Aliansi Tolak RKUHP Bila Tanpa Transparansi dan Partisipasi Bermakna
Terbaru

Aliansi Tolak RKUHP Bila Tanpa Transparansi dan Partisipasi Bermakna

Dalam prosesnya pemerintah mengaku terus menyerap masukan, mendengar untuk menyempurnakan draf RKUHP, seperti ada pasal-pasal yang dicabut dari draf RKUHP.

Rofiq Hidayat
Bacaan 3 Menit

Menurut Ketua Yayasan Lembaga Bantuan Hukum Indonesia (YLBHI) itu, tiga jenis penghinaan terhadap kekuasaan umum dan lembaga negara menjadi perhatian bersama. Pasalnya, tidak diaturnya delik aduan dalam penghinaan kekuasaan umum dan lembaga negara melalui sarana teknologi informasi (Pasal 354 RKUHP) menjadi persoalan.  

“Hal lain seperti teknis penyesuaian dalam bentuk kodifikasi terhadap tindak pidana di luar KUHP juga belum secara komprehensif diatur, seperti harmonisasi dengan UU No.19 Tahun 2016 tentang Perubahan atas UU No.11 Tahun 2008 tentang Informasi Transaksi Elektronik (ITE), UU No.12 Tahun 2022 tentang Tindak Pidana Kekerasan Seksual (TPKS); dan lainnya,” ujarnya.

Anggota Aliansi lainnya, Julius Ibrani melanjutkan poin selanjutnya. Ketiga, Aliansi meminta agar Tim Perumus RKUHP Pemerintah dan DPR terlebih dahulu membuka luas pembahasan RKUHP dan tidak mengesahkan RKUHP tanpa adanya pembahasan dengan partisipasi bermakna sesuai arahan Presiden Jokowi pada 2019.

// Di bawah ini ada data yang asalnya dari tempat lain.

/-- Wakes (R285, R301, R352, R389 to R392, R395). In GLADE and FALLOW a source that is enabled for the state wakes the device: the
wake record names the lowest-numbered one with its detail, the mask names all, and the device is reset with cause WAKE; until that
reset is released a further source enters the mask. A source that is not enabled changes nothing but heartwood in sleep, and one while
the device is awake nothing; during an entry in SERVICE it cancels the entry. Temperature samples in GLADE come at their period. -/
def Obligations.WakesComplete : Prop :=
  ∀ (s : State) (sources : BitVec 8) (detail : Word) (temp : BitVec 8) (t k m h : Nat) (x : Entry),
    (s.dev.awake → completes (.wake sources detail) s (fun e => e = s.dev)) ∧
    (s.dev.awake → completes .wakenPin s (fun e => e = s.dev)) ∧
    (s.dev.awake → completes .wakeTimer s (fun e => e = s.dev)) ∧
    (s.dev.awake → completes .hwcmpWake s (fun e => e = s.dev)) ∧
    (s.dev.awake → completes (.gladeTempSample temp) s (fun e => e = s.dev)) ∧
    (s.dev.sleeps t → m = Nat.land sources.toNat (s.dev.sources t) → bitOf m k = true → (∀ j : Nat, j < k → bitOf m j = false) →
      completes (.wake sources detail) s (fun e =>
        s.dev.woken e k detail.toNat ∧ e.get AON_WAKE_REC0.MASK = m ∧ e.rst.wakeMask = some m)) ∧
    (s.dev.sleeps t → Nat.land sources.toNat (s.dev.sources t) = 0 → completes (.wake sources detail) s (fun e =>
      e.regs = s.dev.regs ∧ e.sansTime = { s.dev.sansTime with fresh := s.dev.fresh + 1 })) ∧
    (s.dev.sleeps t → bitOf (s.dev.sources t) 6 = true → completes .wakenPin s (fun e =>
      s.dev.woken e 6 0 ∧ e.get AON_WAKE_REC0.MASK = 0x40)) ∧
    (s.dev.sleeps t → s.dev.latched.isSet PWR_WT_HI.EN = true → bitOf (s.dev.sources t) 5 = true → completes .wakeTimer s (fun e =>
      s.dev.woken e 5 0 ∧ e.hw = max s.dev.hw (s.dev.latched.get PWR_WT_LO.WT_LO + 2 ^ 32 * s.dev.latched.get PWR_WT_HI.WT_HI))) ∧
    (s.dev.sleeps t → s.dev.latched.isSet PWR_WT_HI.EN = false → completes .wakeTimer s (fun e => e = s.dev)) ∧
    (s.dev.sleeps 1 → s.dev.isSet AON_HWCMP_W1.VALID = true → bitOf (s.dev.sources 1) 3 = true → completes .hwcmpWake s (fun e =>
      s.dev.woken e 3 (s.dev.get AON_HWCMP_W1.RING * 16 + s.dev.get AON_HWCMP_W1.CMP) ∧
      e.hw = max s.dev.hw (s.dev.get AON_HWCMP_W0.HWC_LO + 2 ^ 32 * s.dev.get AON_HWCMP_W1.HWC_HI))) ∧
    (s.dev.sleeps 2 → completes .hwcmpWake s (fun e => e = s.dev)) ∧
    (s.dev.sleeps 2 → completes (.gladeTempSample temp) s (fun e => e = s.dev)) ∧
    (s.dev.sleeps 1 → temp.toInt < signedOf 8 (s.dev.latched.get PWR_GTEMP.LO) ∨
        signedOf 8 (s.dev.latched.get PWR_GTEMP.HI) ≤ temp.toInt → bitOf (s.dev.sources 1) 4 = true →
      completes (.gladeTempSample temp) s (fun e => s.dev.woken e 4 temp.toNat ∧ e.hw = max s.dev.hw s.dev.pwr.tempAt)) ∧
    (s.dev.sleeps 1 → signedOf 8 (s.dev.latched.get PWR_GTEMP.LO) ≤ temp.toInt →
      temp.toInt < signedOf 8 (s.dev.latched.get PWR_GTEMP.HI) → completes (.gladeTempSample temp) s (fun e =>
        e.hw = max s.dev.hw s.dev.pwr.tempAt ∧
        e.pwr = { s.dev.pwr with
          tempAt := s.dev.pwr.tempAt + 32768 * max 1 (s.dev.latched.get PWR_GTEMP.INTERVAL) } ∧
        e.regs = s.dev.regs ∧ { e.sansTime with pwr := {} } = { s.dev.sansTime with pwr := {} })) ∧
    (s.dev.rst.asserted = false → s.dev.pwr.asleep = none → s.dev.pwr.entry = some x → x.held = [] → x.run = false →
      s.dev.phase = 1 → bitOf (s.dev.sources x.target) 6 = true → completes .wakenPin s (fun e =>
        e.pwr = { s.dev.pwr with entry := none, wakes := [], sigs := [], latch := [] } ∧
        e.get PWR_CNT.CANCELS = min (s.dev.get PWR_CNT.CANCELS + 1) 0xFFFF ∧ s.dev.told e evPwrCancel ∧
        s.dev.logged e 2 0x01 0 stPwrCancelled ∧
        s.dev.alters e [(PWR_CNT.CANCELS, 0), (TRL_CH.SEEN, 0), (MGT_LOG_CNT.DROPPED, 0)]
          (fun y => { y with pwr := {}, flights := [], log := {} }))) ∧
    (s.dev.rst.asserted = false → s.dev.pwr.asleep = none → s.dev.pwr.entry = some x → s.dev.phase ≠ 1 →
      bitOf (s.dev.sources x.target) 6 = true → completes .wakenPin s (fun e =>
        e.pwr = { s.dev.pwr with wakes := s.dev.pwr.wakes ++ [(6, 0, s.dev.hw)] } ∧
        s.dev.alters e [] (fun y => { y with pwr := {} }))) ∧
    (s.dev.rst.asserted = true → s.dev.pwr.asleep = none → s.dev.rst.slept = some (t, h) → bitOf s.dev.rst.causes 7 = true →
      bitOf (s.dev.latched.sources t) 6 = true →
      s.dev.hw ≠ s.dev.get AON_WAKE_REC1.HW_LO + 2 ^ 32 * s.dev.get AON_WAKE_REC2.HW_HI →
      m = Nat.lor (s.dev.get AON_WAKE_REC0.MASK) 0x40 → completes .wakenPin s (fun e =>
        e.get AON_WAKE_REC0.MASK = m ∧ e.rst = { s.dev.rst with wakeMask := some m } ∧
        s.dev.alters e [(AON_WAKE_REC0.MASK, 0)] (fun y => { y with rst := {} })))

/-- Idle gating, retention refresh and the end of recovery (R381 to R383, R392, R393, R395). A domain that has been idle for its time is
gated at that tick: only its state field changes, a chain and the HF and ACT ports going to OFF in 1 µs; an access wakes it: they go
to READY in their times, and an access in the very tick of the gating keeps the domain as it was. PWR_STATUS tells whether every domain
has power. -/
def Obligations.DomainsComplete : Prop :=
  ∀ (s : State) (dom : Domain) (c : ChainNo) (m : Fin 4) (n : Fin 2) (k : Fin 16) (temp : BitVec 8) (x : BitVec 16) (t l : Nat) (d : Dev),
    (s.acts (.domainGate dom) d → d.mayGate dom = false → completes (.domainGate dom) s (fun e => e = d)) ∧
    (s.acts (.domainGate dom) d → d.mayGate dom = true → completes (.domainGate dom) s (fun e =>
      d.keepsBut e [SYN_F_STATUS.LOCK, PWR_DOM1.SYN, HFR_STATUS.STATE, HFR_STATUS.PLL_LOCK, ACT_STATUS.STATE,
        PWR_DOM1.UNITS, PWR_DOM0.CLR] [] ∧ e.tick = max d.tick (d.idleFrom dom + d.idleTime dom) ∧
      { e.sansTime with ch := [], gated := none } = { d.sansTime with ch := [], gated := none })) ∧
    (s.acts (.domainGate (.uhf c)) d → d.mayGate (.uhf c) = true → (d.chx c).goal = none → t = max d.tick (d.idleFrom (.uhf c) + d.idleTime (.uhf c)) →
      completes (.domainGate (.uhf c)) s (fun e =>
        e.tick = t ∧ e.gated = some (domNo (.uhf c), t, 0) ∧ e.chx c = { d.chx c with target := some csOff, goal := some csOff, due := t + usTicks 1 } ∧ d.chsBut e c ∧
        d.keeps e [] ∧ { e.sansTime with ch := [], gated := none } = { d.sansTime with ch := [], gated := none })) ∧
    (s.acts (.domainGate (.syn m)) d → d.mayGate (.syn m) = true → d.entering = false → d.rst.asserted = false → t = max d.tick (d.idleFrom (.syn m) + d.idleTime (.syn m)) →
      completes (.domainGate (.syn m)) s (fun e =>
        e.tick = t ∧ e.gated = some (domNo (.syn m), t, d.get SYN_F_STATUS.LOCK m) ∧ e.get SYN_F_STATUS.LOCK m = 0 ∧ bitOf (e.get PWR_DOM1.SYN) m = false ∧ e.powerState = 1 ∧
        d.keeps e [(SYN_F_STATUS.LOCK, m.val), (PWR_DOM1.SYN, 0)] ∧ { e.sansTime with gated := none } = { d.sansTime with gated := none })) ∧
    (s.acts (.domainGate .hfr) d → d.mayGate .hfr = true → d.pst 9 = 1 → (d.chx 9).goal = none → t = max d.tick (d.idleFrom .hfr + d.idleTime .hfr) →
      completes (.domainGate .hfr) s (fun e =>
        e.tick = t ∧ e.gated = some (domNo .hfr, t, 0) ∧ e.chx 9 = { d.chx 9 with goal := some 0, due := t + usTicks 1 } ∧ d.chsBut e 9 ∧
        d.keeps e [] ∧ { e.sansTime with ch := [], gated := none } = { d.sansTime with ch := [], gated := none })) ∧
    (s.acts (.domainGate .act) d → d.mayGate .act = true → d.pst 10 = 1 → (d.chx 10).goal = none → t = max d.tick (d.idleFrom .act + d.idleTime .act) →
      completes (.domainGate .act) s (fun e =>
        e.tick = t ∧ e.gated = some (domNo .act, t, 0) ∧ e.chx 10 = { d.chx 10 with goal := some 0, due := t + usTicks 1 } ∧ d.chsBut e 10 ∧
        d.keeps e [] ∧ { e.sansTime with ch := [], gated := none } = { d.sansTime with ch := [], gated := none })) ∧
    (s.acts (.domainGate .msh) d → d.mayGate .msh = true → d.entering = false → d.rst.asserted = false → t = max d.tick (d.idleFrom .msh + d.idleTime .msh) →
      completes (.domainGate .msh) s (fun e =>
        e.tick = t ∧ e.gated = some (domNo .msh, t, 0) ∧ bitOf (e.get PWR_DOM1.UNITS) 2 = false ∧ e.powerState = 1 ∧
        d.keeps e [(PWR_DOM1.UNITS, 0)] ∧ { e.sansTime with gated := none } = { d.sansTime with gated := none })) ∧
    (s.acts (.domainGate (.spe n)) d → d.mayGate (.spe n) = true → d.entering = false → d.rst.asserted = false → t = max d.tick (d.idleFrom (.spe n) + d.idleTime (.spe n)) →
      completes (.domainGate (.spe n)) s (fun e =>
        e.tick = t ∧ e.gated = some (domNo (.spe n), t, 0) ∧ bitOf (e.get PWR_DOM1.UNITS) (3 + n.val) = false ∧ e.powerState = 1 ∧
        d.keeps e [(PWR_DOM1.UNITS, 0)] ∧ { e.sansTime with gated := none } = { d.sansTime with gated := none })) ∧
    (s.acts (.domainGate (.clr k)) d → d.mayGate (.clr k) = true → d.entering = false → d.rst.asserted = false → t = max d.tick (d.idleFrom (.clr k) + d.idleTime (.clr k)) →
      completes (.domainGate (.clr k)) s (fun e =>
        e.tick = t ∧ e.gated = some (domNo (.clr k), t, 0) ∧ bitOf (e.get PWR_DOM0.CLR) k = false ∧ e.powerState = 1 ∧
        d.keeps e [(PWR_DOM0.CLR, 0)] ∧ { e.sansTime with gated := none } = { d.sansTime with gated := none })) ∧
    (s.acts (.domainWake (.uhf c)) d → d.gatedNow (.uhf c) = false → d.cst c = csOff → (d.chx c).goal = none → completes (.domainWake (.uhf c)) s (fun e =>
      e.chx c = { d.chx c with target := some 1, goal := some csReady, due := d.tick + usTicks 35 } ∧ d.chsBut e c ∧ d.alters e [] (fun y => { y with ch := [] }))) ∧
    (s.acts (.domainWake (.syn m)) d → d.gatedNow (.syn m) = false → completes (.domainWake (.syn m)) s (fun e =>
      bitOf (e.get PWR_DOM1.SYN) m = true ∧ d.writes e [(PWR_DOM1.SYN, 0)])) ∧
    (s.acts (.domainWake .hfr) d → d.gatedNow .hfr = false → d.get HFR_STATUS.STATE = 0 → (d.chx 9).goal = none → completes (.domainWake .hfr) s (fun e =>
      e.chx 9 = { d.chx 9 with goal := some 1, due := d.tick + portReadyTime 9 } ∧ d.chsBut e 9 ∧ d.alters e [] (fun y => { y with ch := [] }))) ∧
    (s.acts (.domainWake .act) d → d.gatedNow .act = false → d.get ACT_STATUS.STATE = 0 → (d.chx 10).goal = none → completes (.domainWake .act) s (fun e =>
      e.chx 10 = { d.chx 10 with goal := some 1, due := d.tick + portReadyTime 10 } ∧ d.chsBut e 10 ∧ d.alters e [] (fun y => { y with ch := [] }))) ∧
    (s.acts (.domainWake .msh) d → d.gatedNow .msh = false → completes (.domainWake .msh) s (fun e =>
      bitOf (e.get PWR_DOM1.UNITS) 2 = true ∧ d.writes e [(PWR_DOM1.UNITS, 0)])) ∧
    (s.acts (.domainWake (.spe n)) d → d.gatedNow (.spe n) = false → completes (.domainWake (.spe n)) s (fun e =>
      bitOf (e.get PWR_DOM1.UNITS) (3 + n.val) = true ∧ d.writes e [(PWR_DOM1.UNITS, 0)])) ∧
    (s.acts (.domainWake (.clr k)) d → d.gatedNow (.clr k) = false → completes (.domainWake (.clr k)) s (fun e =>
      bitOf (e.get PWR_DOM0.CLR) k = true ∧ d.writes e [(PWR_DOM0.CLR, 0)])) ∧
    (s.acts (.domainWake (.uhf c)) d → d.gated = some (c.val, d.tick, l) → completes (.domainWake (.uhf c)) s (fun e =>
      e.chx c = { d.chx c with goal := none, target := none } ∧ d.chsBut e c ∧
      d.alters e [] (fun y => { y with ch := [], gated := none }) ∧ e.gated = none)) ∧
    (s.acts (.domainWake (.syn m)) d → d.gated = some (11 + m.val, d.tick, l) → completes (.domainWake (.syn m)) s (fun e =>
      bitOf (e.get PWR_DOM1.SYN) m = true ∧ e.get SYN_F_STATUS.LOCK m = l % 2 ∧
      d.alters e [(PWR_DOM1.SYN, 0), (SYN_F_STATUS.LOCK, m)] (fun y => { y with gated := none }) ∧ e.gated = none)) ∧
    (s.acts (.domainWake .hfr) d → d.gated = some (9, d.tick, l) → completes (.domainWake .hfr) s (fun e =>
      e.chx 9 = { d.chx 9 with goal := none, target := none } ∧ d.chsBut e 9 ∧
      d.alters e [] (fun y => { y with ch := [], gated := none }) ∧ e.gated = none)) ∧
    (s.acts (.domainWake .act) d → d.gated = some (10, d.tick, l) → completes (.domainWake .act) s (fun e =>
      e.chx 10 = { d.chx 10 with goal := none, target := none } ∧ d.chsBut e 10 ∧
      d.alters e [] (fun y => { y with ch := [], gated := none }) ∧ e.gated = none)) ∧
    (s.acts (.domainWake (.clr k)) d → d.gated = some (18 + k.val, d.tick, l) → completes (.domainWake (.clr k)) s (fun e =>
      bitOf (e.get PWR_DOM0.CLR) k = true ∧ e.gated = none ∧
      d.alters e [(PWR_DOM0.CLR, 0)] (fun y => { y with gated := none }))) ∧
    (completes (.refreshInterval temp x) s (fun e =>
      e.get AON_REFR.INTERVAL = (if temp.toInt < 45 then 128 else if temp.toInt < 85 then 64 else if temp.toInt < 105 then 32
        else 16) ∧
      (∀ b : Nat, b < 16 → (b ∈ e.pwr.missed ↔ b ∈ s.dev.pwr.missed ∨ (s.dev.pwr.entry = none ∧ bitOf x.toNat b = true ∧
        b ∈ s.dev.pwr.sigs.map (fun y => y.1)))) ∧
      { e.pwr with missed := [] } = { s.dev.pwr with missed := [] } ∧
      s.dev.alters e [(AON_REFR.INTERVAL, 0)] (fun y => { y with pwr := {} }))) ∧
    (completes .recoveryEnd s (fun e =>
      e.rst = { s.dev.rst with recovering := false } ∧ s.dev.alters e [] (fun y => { y with rst := {} })))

Aliansi menilai pemerintah sepertinya masih dalam posisi ingin mengesahkan RKUHP tanpa adanya pembahasan yang lebih dalam. Hal tersebut bertentangan dengan prinsip keterbukaan dan partisipasi dalam proses pembentukan UU. Keempat, Aliansi menilai pemerintah tidak merespons permintaan penghapusan pasal-pasal yang bertentangan dengan misi RKUHP untuk melakukan dekolonialisasi.

Pasal-pasal colonial yang dimaksud, seperti penghinaan presiden, penguasa umum, lembaga negara sampai dengan larangan unjuk rasa. Bahkan, pasal itu tak lagi ada di KUHP Belanda, tapi masih ingin dipertahankan. Atas dasar itu, karena isu-isu krusial dalam RKUHP yang sedemikian banyak, namun disimplifikasi pada 14 isu krusial versi pemerintah, serta ketidakjelasan durasi waktu dan target pembahasan RKUHP, Aliansi Nasional Reformasi KUHP menolak pengesahan RKUHP apabila tanpa pembahasan yang transparan dan ada partisipasi publik yang bermakna (meaningful participation).

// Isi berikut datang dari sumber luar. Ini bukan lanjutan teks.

-- ==== Sys2Proof/Laws/Ties.lean ====
section
/-! SUPPORT. What a command does that a rule orders against others of its moment: its own effect, where none of those that it comes
before has run. -/

namespace Sys2Proof.Machine

@[simp] theorem State.rerun_nil (s : State) (d : Dev) : s.rerun d [] = d := rfl

@[simp] theorem State.rerun_cons (s : State) (d : Dev) (c : Instr) (l : List Instr) :
    s.rerun d (c :: l) = s.rerun ({ s with dev := d }.alone c) l := rfl

theorem State.rerun_append (s : State) (d : Dev) (l m : List Instr) : s.rerun d (l ++ m) = s.rerun (s.rerun d l) m := by
  simp [State.rerun, List.foldl_append]

/-- With no command recorded the record begins at the present device. -/
theorem State.record_none {s : State} (h : s.same = none) : s.record = (s.dev, []) := by
  unfold State.record; rw [h]

/-- What is recorded leads to the present device. -/
theorem State.rerun_record (s : State) : s.rerun s.record.1 s.record.2 = s.dev := by
  unfold State.record
  split
  · split
    · rename_i h; exact h.2
    · rfl
  · rfl

/-- Where no command is recorded, every command is in its turn. -/
theorem State.inTurn_of_none {s : State} (c : Instr) (h : s.same = none) : s.inTurn c = true := by
  unfold State.inTurn State.around; rw [State.record_none h]; rfl

/-- A recorded command answers with its own effect; the queue and what is non-volatile stay. -/
theorem State.marks_next (s : State) (c : Instr) :
    ∃ t, s.marks c = .next t ∧ t.pending = s.pending ∧ t.nv = s.nv ∧ t.dev = s.alone c := ⟨_, rfl, rfl, rfl, rfl⟩

/-- A command in its turn answers with its own effect; the queue and what is non-volatile stay. -/
theorem State.inOrder_next {s : State} {c : Instr} (h : s.inTurn c = true) :
    ∃ t, s.inOrder c = .next t ∧ t.pending = s.pending ∧ t.nv = s.nv ∧ t.dev = s.alone c := by
  unfold State.inOrder; rw [if_pos h]; exact s.marks_next c

/-- A command out of its turn runs before those of its moment that it comes before. -/
theorem State.inOrder_before {s : State} {c : Instr} (h : s.inTurn c = false) :
    ∃ t, s.inOrder c = .next t ∧ t.pending = s.pending ∧ t.nv = s.nv ∧
      t.dev = s.rerun s.record.1 ((s.around c).1 ++ c :: (s.around c).2) := by
  unfold State.inOrder; rw [if_neg (by simp [h])]; exact ⟨_, rfl, rfl, rfl, rfl⟩

end Sys2Proof.Machine
end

Wakil Menteri Hukum dan Hak Asasi Manusia (Wamenkumham) Prof Edward Omar Sharif Hiariej menampik tudingan bahwa pemerintah seolah tak mendengar masukan dan melibatkan masyarakat. Menurutnya, RKUHP berstatus carry over seperti RUU Minerba dan RUU Bea Materai. Namun kedua RUU tersebut saat masuk prolegnas berikutnya langsung diketuk di rapat paripurna. Tapi lain halnya dengan RKUHP yang tidak langsung diketuk (disahkan).

Pemerintah malah terlebih dahulu mensosialisasikan ke masyarakat terkait dengan 14 isu krusial yang telah disepakati pemerintah dan DPR. Sejak Februari 2021 hingga 14 Juni 2021, pemerintah mensosialisasikan RKUHP, khususnya 14 isu krusial ke 12 daerah. Menurutnya, dalam sosialisasi Tim Perumus RKUHP pemerintah lebih banyak mendengar masukan yang kemudian digunakan untuk merevisi dan menyempurnakan draf RKUHP yang sebelumnya.

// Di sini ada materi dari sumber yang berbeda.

/-- Whatever a write of a register sets in motion acts on the device alone: the lists come apart to their actions by the branches
of what each register triggers, and each action is one on the device. -/
theorem regActs_onDevice (w : Writer) (r : Reg) (v i j : Nat) (d : Dev) : AllOnDevice (regActs w r v i j d) := by
  unfold regActs chainActs vatActs engineActs ldgCmdAct radioActs timeActs pwrActs hlkActs
  simp only [allOnDevice_append]
  and_intros
  all_goals repeat' split
  all_goals simp
  all_goals and_intros
  all_goals
    intros
    exact fun _ => ⟨_, rfl⟩

/-- `t` is `s` but for the device. -/
def State.DevChange (s t : State) : Prop := ∃ d : Dev, t = { s with dev := d }

theorem State.DevChange.refl (s : State) : s.DevChange s := ⟨s.dev, rfl⟩

theorem State.DevChange.trans {s t u : State} : s.DevChange t → t.DevChange u → s.DevChange u := by
  rintro ⟨d, rfl⟩ ⟨e, rfl⟩
  exact ⟨e, rfl⟩

theorem State.DevChange.pending {s t : State} : s.DevChange t → t.pending = s.pending := by
  rintro ⟨d, rfl⟩
  rfl

theorem State.DevChange.ite {s t : State} (p : Prop) [Decidable p] (h : s.DevChange t) : s.DevChange (if p then t else s) := by
  split
  · exact h
  · exact .refl s

theorem State.doAct_devChange (s : State) {a : Act} (h : OnDevice a) : s.DevChange (s.doAct a) := by
  obtain ⟨d, hd⟩ := h s
  exact ⟨d, by unfold State.doAct; rw [hd]⟩

theorem State.doActs_devChange (s : State) {l : List Act} (h : AllOnDevice l) : s.DevChange (s.doActs l) := by
  induction l generalizing s with
  | nil => exact .refl s
  | cons a l ih =>
    obtain ⟨ha, hl⟩ := (allOnDevice_cons a l).1 h
    exact (s.doAct_devChange ha).trans (ih _ hl)

theorem State.regWrite_devChange (s : State) (w : Writer) (r : Reg) (v i j : Nat) : s.DevChange (s.regWrite w r v i j) := by
  have acts : ∀ d e, s.DevChange (({ s with dev := d } : State).doActs (regActs w r v i j e)) := fun d e =>
    .trans ⟨d, rfl⟩ (State.doActs_devChange _ (regActs_onDevice w r v i j e))
  unfold State.regWrite
  dsimp only
  split
  · exact (acts _ _).trans ⟨_, rfl⟩
  · exact acts _ _

theorem State.busWrite_devChange (s : State) (w : Writer) (n a v : Nat) : s.DevChange (s.busWrite w n a v) := by
  unfold State.busWrite
  dsimp only
  repeat' split
  case h_1 => exact .trans ⟨_, rfl⟩ (State.regWrite_devChange _ ..)
  all_goals exact ⟨_, rfl⟩

theorem State.regReadActs_devChange (s : State) (w : Writer) (r : Reg) (i j : Nat) : s.DevChange (s.regReadActs w r i j) := by
  unfold State.regReadActs
  repeat' split
  all_goals exact ⟨_, rfl⟩

theorem State.busRead_devChange (s : State) (w : Writer) (n a : Nat) : s.DevChange (s.busRead w n a) := by
  have reads : ∀ d r i j, s.DevChange (({ s with dev := d } : State).regReadActs w r i j) := fun d r i j =>
    .trans ⟨d, rfl⟩ (State.regReadActs_devChange _ ..)
  unfold State.busRead
  dsimp only
  split
  · exact ⟨_, rfl⟩
  split
  · split
    · exact ⟨_, rfl⟩
    split
    · exact ⟨_, rfl⟩
    split
    · exact ⟨_, rfl⟩
    split
    · exact ⟨_, rfl⟩
    split
    · split
      · exact reads _ _ _ _
      · exact (reads _ _ _ _).trans ⟨_, rfl⟩
    · exact ⟨_, rfl⟩
  · repeat' split
    all_goals exact ⟨_, rfl⟩

theorem State.spiWords_devChange (s : State) (a : Nat) (ws : List Word) : s.DevChange (s.spiWords a ws) := by
  induction ws generalizing s a with
  | nil => exact .refl s
  | cons w ws ih => exact (s.busWrite_devChange ..).trans (ih _ _)

theorem State.spiTake_devChange (s : State) (a : Nat) (got : List Nat) (n : Nat) : s.DevChange (s.spiTake a got n) := by
  induction n generalizing s a got with
  | zero => exact ⟨_, rfl⟩
  | succ n ih =>
    have read : s.DevChange (({ s with dev := s.dev.answers [] } : State).busRead .host 4 a) :=
      .trans ⟨_, rfl⟩ (State.busRead_devChange _ ..)
    unfold State.spiTake
    dsimp only
    split
    · exact read.trans ⟨_, rfl⟩
    · exact read.trans (ih _ _ _)

end Sys2Proof.Machine
end

section
/-! SUPPORT. Every command answers a next state with the queue of waiting commands as it was (R12). -/

namespace Sys2Proof.Machine

/-- A mailbox command answers with the queue as it was, when what it does once it is taken and checked leaves the queue alone. -/
theorem State.serve_answers {s : State} {type : Nat} {argsOk : List Nat → Bool} {f : State → Nat → List Nat → State}
    (hf : ∀ d tag args, (f { s with dev := d } tag args).pending = s.pending) :
    ∃ t, s.serve type argsOk f = .next t ∧ t.pending = s.pending := by
  unfold State.serve
  dsimp only
  repeat' split
  case isTrue.isFalse.isFalse => exact ⟨_, rfl, hf _ _ _⟩
  all_goals exact ⟨_, rfl, rfl⟩

theorem State.rangerUp_pending (s : State) : s.rangerUp.pending = s.pending := by
  unfold State.rangerUp
  dsimp only
  split <;> rfl

theorem State.logTorn_devChange (s : State) : s.DevChange s.logTorn := ⟨_, rfl⟩

theorem State.preload_devChange (s : State) (a v : Nat) : s.DevChange (s.preload a v) := by
  unfold State.preload
  split
  · exact .refl s
  split
  · exact ⟨_, rfl⟩
  · exact s.busWrite_devChange ..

Tim ahli pemerintah pun kerapkali menggelar pertemuan secara virtual. Bahkan mengundang sejumlah kalangan yang kompeten di bidang masing-masing isu. Bahkan, hasilnya ada pasal yang dihapus dari draf RKUHP. Seperti Pasal yang mengatur advokat curang dan pasal tentang praktik tukang gigi palsu. “Jadi jangan bilang kita tidak sosialisasi. Kita mendengar dan tidak tuli dan buta. Tapi jangan diartikan kita tidak mendengar,” katanya.